* **Directions for this task**: Beginning with the line that contains "theorem State.raise_outKind (s" and concluding with the final line of the listing below, output each line exactly, and only those lines.

* **Records for processing**:
-- ==== Sys2Proof/Machine/Core.lean ====
section
/-!
DEFINITION. The machine handed to the host.
-/

def Sys2Proof.core : Host.Core :=
  { State := Sys2Proof.Machine.State, Fault := Sys2Proof.Machine.Fault,
    Refusal := Sys2Proof.Machine.Refusal, step := Sys2Proof.Machine.step,
    reset := Sys2Proof.Machine.State.reset }
end

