-- ==== Sys2Proof/Laws/State.lean ====
section
/-!
SUPPORT. One lemma per field per update of the state, all by `rfl`.
-/

namespace Sys2Proof.Machine

@[simp] theorem State.takeInput_cmd (s : State) (rest : List Input) :
    (s.takeInput rest).cmd = s.cmd := rfl
@[simp] theorem State.takeInput_outKind (s : State) (rest : List Input) :
    (s.takeInput rest).outKind = s.outKind := rfl
@[simp] theorem State.takeInput_outField (s : State) (rest : List Input) :
    (s.takeInput rest).outField = s.outField := rfl
@[simp] theorem State.takeInput_frame (s : State) (rest : List Input) :
    (s.takeInput rest).frame = s.frame := rfl
@[simp] theorem State.takeInput_hex (s : State) (rest : List Input) :
    (s.takeInput rest).hex = s.hex := rfl
@[simp] theorem State.takeInput_inputs (s : State) (rest : List Input) :
    (s.takeInput rest).inputs = rest := rfl

@[simp] theorem State.drive_cmd (s : State) (w : Word) :
    (s.drive w).cmd = w := rfl
@[simp] theorem State.drive_outKind (s : State) (w : Word) :
    (s.drive w).outKind = s.outKind := rfl
@[simp] theorem State.drive_outField (s : State) (w : Word) :
    (s.drive w).outField = s.outField := rfl
@[simp] theorem State.drive_frame (s : State) (w : Word) :
    (s.drive w).frame = s.frame := rfl
@[simp] theorem State.drive_hex (s : State) (w : Word) :
    (s.drive w).hex = s.hex := rfl
@[simp] theorem State.drive_inputs (s : State) (w : Word) :
    (s.drive w).inputs = s.inputs := rfl

@[simp] theorem State.showOk_cmd (s : State) (b : Frame) (cs : Vector Char 12) :
    (s.showOk b cs).cmd = s.cmd := rfl
@[simp] theorem State.showOk_outKind (s : State) (b : Frame) (cs : Vector Char 12) :
    (s.showOk b cs).outKind = some okKindCode := rfl
@[simp] theorem State.showOk_outField (s : State) (b : Frame) (cs : Vector Char 12) :
    (s.showOk b cs).outField = some noFieldCode := rfl
@[simp] theorem State.showOk_frame (s : State) (b : Frame) (cs : Vector Char 12) :
    (s.showOk b cs).frame = some (framePort b) := rfl
@[simp] theorem State.showOk_hex (s : State) (b : Frame) (cs : Vector Char 12) :
    (s.showOk b cs).hex = some (hexPort cs) := rfl
@[simp] theorem State.showOk_inputs (s : State) (b : Frame) (cs : Vector Char 12) :
    (s.showOk b cs).inputs = s.inputs := rfl

@[simp] theorem State.raise_cmd (s : State) (e : TxError) :
    (s.raise e).cmd = s.cmd := rfl
@[simp] theorem State.raise_outKind (s : State) (e : TxError) :
    (s.raise e).outKind = some e.kind.code := rfl
@[simp] theorem State.raise_outField (s : State) (e : TxError) :
    (s.raise e).outField = some e.field.code := rfl
@[simp] theorem State.raise_frame (s : State) (e : TxError) :
    (s.raise e).frame = none := rfl
@[simp] theorem State.raise_hex (s : State) (e : TxError) :
    (s.raise e).hex = none := rfl
@[simp] theorem State.raise_inputs (s : State) (e : TxError) :
    (s.raise e).inputs = s.inputs := rfl

@[simp] theorem State.clearResults_cmd (s : State) :
    (s.clearResults).cmd = s.cmd := rfl
@[simp] theorem State.clearResults_outKind (s : State) :
    (s.clearResults).outKind = none := rfl
@[simp] theorem State.clearResults_outField (s : State) :
    (s.clearResults).outField = none := rfl
@[simp] theorem State.clearResults_frame (s : State) :
    (s.clearResults).frame = none := rfl
@[simp] theorem State.clearResults_hex (s : State) :
    (s.clearResults).hex = none := rfl
@[simp] theorem State.clearResults_inputs (s : State) :
    (s.clearResults).inputs = s.inputs := rfl

@[simp] theorem State.presentNext_cmd (s : State) (w : Word) :
    (s.presentNext w).cmd = s.cmd := rfl
@[simp] theorem State.presentNext_outKind (s : State) (w : Word) :
    (s.presentNext w).outKind = s.outKind := rfl
@[simp] theorem State.presentNext_outField (s : State) (w : Word) :
    (s.presentNext w).outField = s.outField := rfl
@[simp] theorem State.presentNext_frame (s : State) (w : Word) :
    (s.presentNext w).frame = s.frame := rfl
@[simp] theorem State.presentNext_hex (s : State) (w : Word) :
    (s.presentNext w).hex = s.hex := rfl
@[simp] theorem State.presentNext_inputs (s : State) (w : Word) :
    (s.presentNext w).inputs = .command w :: s.inputs := rfl

end Sys2Proof.Machine
end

* **Task solution**:
@[simp] theorem State.raise_outKind (s : State) (e : TxError) :
    (s.raise e).outKind = some e.kind.code := rfl
@[simp] theorem State.raise_outField (s : State) (e : TxError) :
    (s.raise e).outField = some e.field.code := rfl
@[simp] theorem State.raise_frame (s : State) (e : TxError) :
    (s.raise e).frame = none := rfl
@[simp] theorem State.raise_hex (s : State) (e : TxError) :
    (s.raise e).hex = none := rfl
@[simp] theorem State.raise_inputs (s : State) (e : TxError) :
    (s.raise e).inputs = s.inputs := rfl

@[simp] theorem State.clearResults_cmd (s : State) :
    (s.clearResults).cmd = s.cmd := rfl
@[simp] theorem State.clearResults_outKind (s : State) :
    (s.clearResults).outKind = none := rfl
@[simp] theorem State.clearResults_outField (s : State) :
    (s.clearResults).outField = none := rfl
@[simp] theorem State.clearResults_frame (s : State) :
    (s.clearResults).frame = none := rfl
@[simp] theorem State.clearResults_hex (s : State) :
    (s.clearResults).hex = none := rfl
@[simp] theorem State.clearResults_inputs (s : State) :
    (s.clearResults).inputs = s.inputs := rfl

@[simp] theorem State.presentNext_cmd (s : State) (w : Word) :
    (s.presentNext w).cmd = s.cmd := rfl
@[simp] theorem State.presentNext_outKind (s : State) (w : Word) :
    (s.presentNext w).outKind = s.outKind := rfl
@[simp] theorem State.presentNext_outField (s : State) (w : Word) :
    (s.presentNext w).outField = s.outField := rfl
@[simp] theorem State.presentNext_frame (s : State) (w : Word) :
    (s.presentNext w).frame = s.frame := rfl
@[simp] theorem State.presentNext_hex (s : State) (w : Word) :
    (s.presentNext w).hex = s.hex := rfl
@[simp] theorem State.presentNext_inputs (s : State) (w : Word) :
    (s.presentNext w).inputs = .command w :: s.inputs := rfl

end Sys2Proof.Machine
end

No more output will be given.